Fenshwee, I agree with anniecat that a lot of this is the dating culture. Like everyone says, we don't know exactly what was going on in the man's mind but, to me, it's likely that he acted this way because he didn't know any better.You start dating, you get into a quasi-monogamous relationship pretty quickly: how are you supposed to break it off? A lot of people seem to feel that phasing the relationship out is simply the best way to do it. But, the way dating seems to do these days, the decision is often made at a point where they're a big part of your life already.

If I were single again, I think I would try to avoid this situation by dating multiple people. But then I'd have to figure out how many of them to sleep with.
posted by BibiRose at 10:04 AM on April 3, 2011


I'm monogomous, I can't be- don't want to be- anything else. I am sure it would probably be hipper and easier if I wasn't. But once I sleep with someone regularly, I just can't, don't want to- be with multiple partners. When I have, I've been racked with the feeling that it wasn't right all through the experience. Maybe next time I hold off sleeping with someone until I know we are committed but how realistic is that in your mid-30's? Wait 2 months, 3 months before you sleep with someone? I don't think that's realistic.
posted by Fenshwee at 10:23 AM on April 3, 2011 [1 favorite]


BibiRose, I can tell you how you are supposed to break it off- you say, "I'm sorry, I like you, I can't do this. I just don't think we're a good match" No harm, no foul. He could have said it on the phone when we were talking. He could have said it in a 2 sentence email afterwards. Leaving someone hanging after you've spent all your free time together for 3 months- isn't a first date that you can just not call back and they get the message. It deserves a respectful- normal, human, break up. I could have handled it- The hanging there in the wind, that was hurtful.
posted by Fenshwee at 10:27 AM on April 3, 2011 [1 favorite]

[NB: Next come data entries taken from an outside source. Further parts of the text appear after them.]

-- ==== Sys2Proof/Laws/PerInstr.lean ====
section
/-! SUPPORT. Statements made per instruction. FrameLength: the bytes of a row are exactly four (30_encoding R45, R58). -/

namespace Sys2Proof.Laws.FrameLength

/-- The bytes the encoder gives an instruction, if any, are exactly FRAME_LEN many. -/
def Statement (i : Instr) : Prop := ∀ bytes, encodeInstr i = some bytes → bytes.length = Config.frameLen

theorem encode (cmd addr data : Nat) : Statement (.encode cmd addr data) := by
  intro bytes h
  cases h

theorem decode (buf : List Byte) : Statement (.decode buf) := by
  intro bytes h
  cases h

theorem reqNoop (addr data : Nat) : Statement (.reqNoop addr data) := by
  intro bytes h
  cases h
  rfl

theorem reqSetup (addr data : Nat) : Statement (.reqSetup addr data) := by
  intro bytes h
  cases h
  rfl

theorem reqGetPort (addr data : Nat) : Statement (.reqGetPort addr data) := by
  intro bytes h
  cases h
  rfl

theorem reqSetPort (addr data : Nat) : Statement (.reqSetPort addr data) := by
  intro bytes h
  cases h
  rfl

theorem reqGetOption (addr data : Nat) : Statement (.reqGetOption addr data) := by
  intro bytes h
  cases h
  rfl

theorem reqSetOption (addr data : Nat) : Statement (.reqSetOption addr data) := by
  intro bytes h
  cases h
  rfl

theorem reqSetSingle (addr data : Nat) : Statement (.reqSetSingle addr data) := by
  intro bytes h
  cases h
  rfl

theorem reqDelSingle (addr data : Nat) : Statement (.reqDelSingle addr data) := by
  intro bytes h
  cases h
  rfl

theorem reqToggle (addr data : Nat) : Statement (.reqToggle addr data) := by
  intro bytes h
  cases h
  rfl

theorem rspNoop (b1 b2 b3 : Byte) : Statement (.rspNoop b1 b2 b3) := by
  intro bytes h
  cases h
  rfl

theorem rspSetup (b1 b2 b3 : Byte) : Statement (.rspSetup b1 b2 b3) := by
  intro bytes h
  cases h
  rfl

theorem rspGetPort (b1 b2 b3 : Byte) : Statement (.rspGetPort b1 b2 b3) := by
  intro bytes h
  cases h
  rfl

theorem rspSetPort (b1 b2 b3 : Byte) : Statement (.rspSetPort b1 b2 b3) := by
  intro bytes h
  cases h
  rfl

theorem rspGetOption (b1 b2 b3 : Byte) : Statement (.rspGetOption b1 b2 b3) := by
  intro bytes h
  cases h
  rfl

theorem rspSetOption (b1 b2 b3 : Byte) : Statement (.rspSetOption b1 b2 b3) := by
  intro bytes h
  cases h
  rfl

theorem rspSetSingle (b1 b2 b3 : Byte) : Statement (.rspSetSingle b1 b2 b3) := by
  intro bytes h
  cases h
  rfl

theorem rspDelSingle (b1 b2 b3 : Byte) : Statement (.rspDelSingle b1 b2 b3) := by
  intro bytes h
  cases h
  rfl

theorem rspToggle (b1 b2 b3 : Byte) : Statement (.rspToggle b1 b2 b3) := by
  intro bytes h
  cases h
  rfl

end Sys2Proof.Laws.FrameLength
end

I appreciate your feedback and thoughts and I will save this string for the helpful things to remember and focus on. .
posted by Fenshwee at 10:39 AM on April 3, 2011


I think that often when people project relationship concerns on to the other person (i.e. "he thinks ultimately that I'd be bored with his life with his children") they're actually saying how they themselves feel about the relationship without taking responsibility for it. By saying, "I'm worried for you," he gets to be the considerate compassionate one rather than saying, "I don't see a future for us" and being the heartbreaker.
posted by easy_being_green at 11:55 PM on April 3, 2011 [2 favorites]

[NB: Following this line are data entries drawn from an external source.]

-- ==== Sys2Proof/Tests/Slice0.lean ====
section
/-! SUPPORT. The model's own tests. Every expected value is a vector of 95_test_vectors.md (E<n>, V<n>), an example of the rule named,
or a frame written out from the tables R46 to R50. Then one witness for each statement that has hypotheses. -/

namespace Sys2Proof.Tests

open Sys2Proof Sys2Proof.Machine

/-- The outcomes the host has received when one operation has run from reset. -/
def received (i : Instr) : Option (List OpOutcome) :=
  match exec i State.reset with
  | .next t => some t.outcomes
  | .fault _ => none
  | .refused _ => none

/-- The row that four bytes decode to. -/
def rowOf (bytes : List Byte) : Option Instr :=
  match decodeFrame bytes with
  | .ok i => some i
  | .error _ => none

/-- The name by which a byte list is rejected. -/
def rejection (bytes : List Byte) : Option FrameReject :=
  match decodeFrame bytes with
  | .ok _ => none
  | .error r => some r

/-! ## WellFormed: an ill-formed term for each check -/

theorem test_wf_encode_cmd : (Instr.encode 9 1 0).wf = false := by decide

theorem test_wf_encode_fields : (Instr.encode 8 256 0).wf = false ∧ (Instr.encode 8 255 256).wf = false := by decide

theorem test_wf_decode_length : (Instr.decode [0xFD, 0x00, 0x01]).wf = false := by decide

theorem test_wf_decode_code : (Instr.decode [0xF6, 0x00, 0x00, 0xF6]).wf = false := by decide

theorem test_wf_reqNoop : (Instr.reqNoop 256 0).wf = false ∧ (Instr.reqNoop 0 256).wf = false := by decide

theorem test_wf_reqSetup : (Instr.reqSetup 256 0).wf = false ∧ (Instr.reqSetup 0 256).wf = false := by decide

theorem test_wf_reqGetPort : (Instr.reqGetPort 256 0).wf = false ∧ (Instr.reqGetPort 0 256).wf = false := by decide

theorem test_wf_reqSetPort : (Instr.reqSetPort 256 0).wf = false ∧ (Instr.reqSetPort 0 256).wf = false := by decide

theorem test_wf_reqGetOption : (Instr.reqGetOption 256 0).wf = false ∧ (Instr.reqGetOption 0 256).wf = false := by decide

theorem test_wf_reqSetOption : (Instr.reqSetOption 256 0).wf = false ∧ (Instr.reqSetOption 0 256).wf = false := by decide

theorem test_wf_reqSetSingle : (Instr.reqSetSingle 256 0).wf = false ∧ (Instr.reqSetSingle 0 256).wf = false := by decide

theorem test_wf_reqDelSingle : (Instr.reqDelSingle 256 0).wf = false ∧ (Instr.reqDelSingle 0 256).wf = false := by decide

theorem test_wf_reqToggle : (Instr.reqToggle 256 0).wf = false ∧ (Instr.reqToggle 0 256).wf = false := by decide

theorem test_wf_accepts_boundaries : (Instr.encode 8 255 255).wf = true ∧ (Instr.reqToggle 255 255).wf = true ∧
    (Instr.decode [0xF7, 0xFF, 0xFF, 0xF7]).wf = true := by decide

/-! ## Decoding: each row's bytes written out from its rule -/

theorem test_decode_reqNoop : rowOf [0x00, 0x01, 0x00, 0x01] = some (.reqNoop 1 0) := by decide

theorem test_decode_reqSetup : rowOf [0x01, 0x01, 0x00, 0x00] = some (.reqSetup 1 0) := by decide

theorem test_decode_reqGetPort : rowOf [0x02, 0x01, 0x00, 0x03] = some (.reqGetPort 1 0) := by decide

theorem test_decode_reqSetPort : rowOf [0x03, 0x01, 0x0F, 0x0D] = some (.reqSetPort 1 0x0F) := by decide

theorem test_decode_reqGetOption : rowOf [0x04, 0x01, 0x00, 0x05] = some (.reqGetOption 1 0) := by decide

theorem test_decode_reqSetOption : rowOf [0x05, 0x01, 0x00, 0x04] = some (.reqSetOption 1 0) := by decide

theorem test_decode_reqSetSingle : rowOf [0x06, 0x03, 0x20, 0x25] = some (.reqSetSingle 3 0x20) := by decide

theorem test_decode_reqDelSingle : rowOf [0x07, 0x03, 0x20, 0x24] = some (.reqDelSingle 3 0x20) := by decide

theorem test_decode_reqToggle : rowOf [0x08, 0x04, 0x81, 0x8D] = some (.reqToggle 4 0x81) := by decide

theorem test_decode_rspNoop : rowOf [0xFF, 0x00, 0x00, 0xFF] = some (.rspNoop 0x00 0x00 0xFF) := by decide

theorem test_decode_rspSetup : rowOf [0xFE, 0x05, 0x00, 0xFB] = some (.rspSetup 0x05 0x00 0xFB) := by decide

theorem test_decode_rspGetPort : rowOf [0xFD, 0x00, 0x01, 0xFC] = some (.rspGetPort 0x00 0x01 0xFC) := by decide

theorem test_decode_rspSetPort : rowOf [0xFC, 0x01, 0x0F, 0xF2] = some (.rspSetPort 0x01 0x0F 0xF2) := by decide

theorem test_decode_rspGetOption : rowOf [0xFB, 0x01, 0x00, 0xFA] = some (.rspGetOption 0x01 0x00 0xFA) := by decide

theorem test_decode_rspSetOption : rowOf [0xFA, 0x01, 0x00, 0xFB] = some (.rspSetOption 0x01 0x00 0xFB) := by decide

theorem test_decode_rspSetSingle : rowOf [0xF9, 0x03, 0x21, 0xDB] = some (.rspSetSingle 0x03 0x21 0xDB) := by decide

theorem test_decode_rspDelSingle : rowOf [0xF8, 0x03, 0x00, 0xFB] = some (.rspDelSingle 0x03 0x00 0xFB) := by decide

theorem test_decode_rspToggle : rowOf [0xF7, 0x04, 0x81, 0x72] = some (.rspToggle 0x04 0x81 0x72) := by decide

/-- The code byte written bit by bit from R47's binary column. -/
theorem test_decode_bits_toggle : rowOf [0b00001000, 0b00000100, 0b10000001, 0b10001101] = some (.reqToggle 4 0x81) := by decide

/-- The code byte written bit by bit from R48's binary column. -/
theorem test_decode_bits_rspToggle : rowOf [0b11110111, 0b00000100, 0b10000001, 0b01110010] =
    some (.rspToggle 0x04 0x81 0x72) := by decide

theorem test_decode_rejects_unassigned : rejection [0x09, 0x00, 0x00, 0x09] = some (.unassignedCode 0x09) ∧
    rejection [0xF6, 0x00, 0x00, 0xF6] = some (.unassignedCode 0xF6) := by decide

theorem test_decode_rejects_length : rejection [] = some (.wrongLength 0) ∧
    rejection [0xFD, 0x00, 0x01] = some (.wrongLength 3) ∧
    rejection [0xFD, 0x00, 0x01, 0xFC, 0x00] = some (.wrongLength 5) := by decide

/-- R8, R32: `FD 00 01 FC` as a 32-bit pattern has byte 0 in bits 31:24. -/
theorem test_packed_view : packFrame 0xFD 0x00 0x01 0xFC = 0xFD0001FC#32 ∧
    unpackFrame 0x02010003#32 = [0x02, 0x01, 0x00, 0x03] := by decide

theorem test_table_word_length : decodeTableWord 40 0x0201000300 = none := by decide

Jbenben, I agree. Those were my thoughts too.
posted by Fenshwee at 9:27 AM on April 4, 2011


I'm sorry this happened, but you are right to have ended it. Mourn it, really hard, and realize that breakups ARE physically painful because it's actually a biological reaction and you cannot HELP it - but you are worthy of love.

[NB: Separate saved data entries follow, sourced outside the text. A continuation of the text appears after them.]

-- ==== Sys2Proof/Decode.lean ====
section
/-! DEFINITION. The decoder (R262 to R288), total on any bytes and rejecting by name, and the encoder written from the
same formats. -/

namespace Sys2Proof

/-- Why bytes are no instruction. The first means more bytes are needed; the others raise illegal instruction (R531). -/
inductive DecodeError where
  /-- Fewer bytes than the instruction has (R262). -/
  | truncated
  /-- The all-zero parcel (R263). -/
  | allZeroParcel
  /-- A reserved compressed encoding (R287). -/
  | reservedCompressed
  /-- `p0[4:0] = 0b11111`: a length this core has not (R262). -/
  | longEncoding
  /-- A major opcode the core does not decode (R275). -/
  | unknownOpcode
  /-- A function code that is illegal inside a decoded major opcode (R278). -/
  | unknownFunction
  /-- A SYSTEM word with funct3 = 0 that is no instruction, or funct3 = 4 (R277, R376). -/
  | unknownSystem
deriving DecidableEq, Repr

/-- The instruction bits of a 16-bit or a 32-bit instruction (R261). -/
inductive Code where
  | c16 (h : Half)
  | c32 (w : Word)
deriving DecidableEq, Repr

/-! ## Fields -/

/-- A five-bit register field (R264). -/
def regAt (w : Word) (lo : Nat) : Reg := (w.extractLsb' lo 5).toFin

/-- A five-bit register field of a 16-bit instruction (R281). -/
def regAt16 (h : Half) (lo : Nat) : Reg := (h.extractLsb' lo 5).toFin

/-- A three-bit register field of a 16-bit instruction (R285). -/
def cregAt (h : Half) (lo : Nat) : CReg := (h.extractLsb' lo 3).toFin

/-- S-type immediate (R267). -/
def immS (w : Word) : BitVec 12 := w.extractLsb' 25 7 ++ w.extractLsb' 7 5

/-- B-type offset (R268). -/
def immB (w : Word) : BitVec 13 :=
  w.extractLsb' 31 1 ++ w.extractLsb' 7 1 ++ w.extractLsb' 25 6 ++ w.extractLsb' 8 4 ++ 0#1

/-- J-type offset (R270). -/
def immJ (w : Word) : BitVec 21 :=
  w.extractLsb' 31 1 ++ w.extractLsb' 12 8 ++ w.extractLsb' 20 1 ++ w.extractLsb' 21 10 ++ 0#1

/-- c.addi4spn immediate (R283). -/
def immAddi4spn (h : Half) : BitVec 10 :=
  h.extractLsb' 7 4 ++ h.extractLsb' 11 2 ++ h.extractLsb' 5 1 ++ h.extractLsb' 6 1 ++ 0#2

/-- c.lw and c.sw immediate (R283). -/
def immCLw (h : Half) : BitVec 7 := h.extractLsb' 5 1 ++ h.extractLsb' 10 3 ++ h.extractLsb' 6 1 ++ 0#2

/-- The six-bit immediate of format CI (R283). -/
def immCI (h : Half) : BitVec 6 := h.extractLsb' 12 1 ++ h.extractLsb' 2 5

/-- c.addi16sp immediate (R283). -/
def immAddi16sp (h : Half) : BitVec 10 :=
  h.extractLsb' 12 1 ++ h.extractLsb' 3 2 ++ h.extractLsb' 5 1 ++ h.extractLsb' 2 1 ++ h.extractLsb' 6 1 ++ 0#4

/-- c.j and c.jal offset (R283). -/
def immCJ (h : Half) : BitVec 12 :=
  h.extractLsb' 12 1 ++ h.extractLsb' 8 1 ++ h.extractLsb' 9 2 ++ h.extractLsb' 6 1 ++ h.extractLsb' 7 1
    ++ h.extractLsb' 2 1 ++ h.extractLsb' 11 1 ++ h.extractLsb' 3 3 ++ 0#1

/-- c.beqz and c.bnez offset (R283). -/
def immCB (h : Half) : BitVec 9 :=
  h.extractLsb' 12 1 ++ h.extractLsb' 5 2 ++ h.extractLsb' 2 1 ++ h.extractLsb' 10 2 ++ h.extractLsb' 3 2 ++ 0#1

/-- c.lwsp immediate (R283). -/
def immLwsp (h : Half) : BitVec 8 := h.extractLsb' 2 2 ++ h.extractLsb' 12 1 ++ h.extractLsb' 4 3 ++ 0#2

/-- c.swsp immediate (R283). -/
def immSwsp (h : Half) : BitVec 8 := h.extractLsb' 7 2 ++ h.extractLsb' 9 4 ++ 0#2

/-! ## Decoding -/

/-- LOAD (R276, R278). -/
def decodeLoad (w : Word) : Except DecodeError Instr :=
  let rd := regAt w 7
  let rs1 := regAt w 15
  let imm := w.extractLsb' 20 12
  match w.extractLsb' 12 3 with
  | 0b000#3 => .ok (.lb rd rs1 imm)
  | 0b001#3 => .ok (.lh rd rs1 imm)
  | 0b010#3 => .ok (.lw rd rs1 imm)
  | 0b100#3 => .ok (.lbu rd rs1 imm)
  | 0b101#3 => .ok (.lhu rd rs1 imm)
  | _ => .error .unknownFunction

/-- STORE (R276, R278). -/
def decodeStore (w : Word) : Except DecodeError Instr :=
  let rs1 := regAt w 15
  let rs2 := regAt w 20
  match w.extractLsb' 12 3 with
  | 0b000#3 => .ok (.sb rs1 rs2 (immS w))
  | 0b001#3 => .ok (.sh rs1 rs2 (immS w))
  | 0b010#3 => .ok (.sw rs1 rs2 (immS w))
  | _ => .error .unknownFunction

/-- OP-IMM (R276, R278). -/
def decodeOpImm (w : Word) : Except DecodeError Instr :=
  let rd := regAt w 7
  let rs1 := regAt w 15
  let imm := w.extractLsb' 20 12
  let shamt := w.extractLsb' 20 5
  match w.extractLsb' 12 3 with
  | 0b000#3 => .ok (.addi rd rs1 imm)
  | 0b010#3 => .ok (.slti rd rs1 imm)
  | 0b011#3 => .ok (.sltiu rd rs1 imm)
  | 0b100#3 => .ok (.xori rd rs1 imm)
  | 0b110#3 => .ok (.ori rd rs1 imm)
  | 0b111#3 => .ok (.andi rd rs1 imm)
  | 0b001#3 =>
    match w.extractLsb' 25 7 with
    | 0b0000000#7 => .ok (.slli rd rs1 shamt)
    | _ => .error .unknownFunction
  | _ =>
    match w.extractLsb' 25 7 with
    | 0b0000000#7 => .ok (.srli rd rs1 shamt)
    | 0b0100000#7 => .ok (.srai rd rs1 shamt)
    | _ => .error .unknownFunction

If it didn't hurt, it meant nothing; celebrate the fact that you felt this deeply for someone else and got out before the hurt could be prolonged. Your feelings for him were real; if he'd felt as deeply as you did, he would've found a way to stop hurting you the moment a breakup seemed imminent.

He's not ready to date yet. You are, but should take a break until you feel better. Find someone who respects you - but be alone for awhile, at least until you've accepted that you are not a Bad Person. Hugs.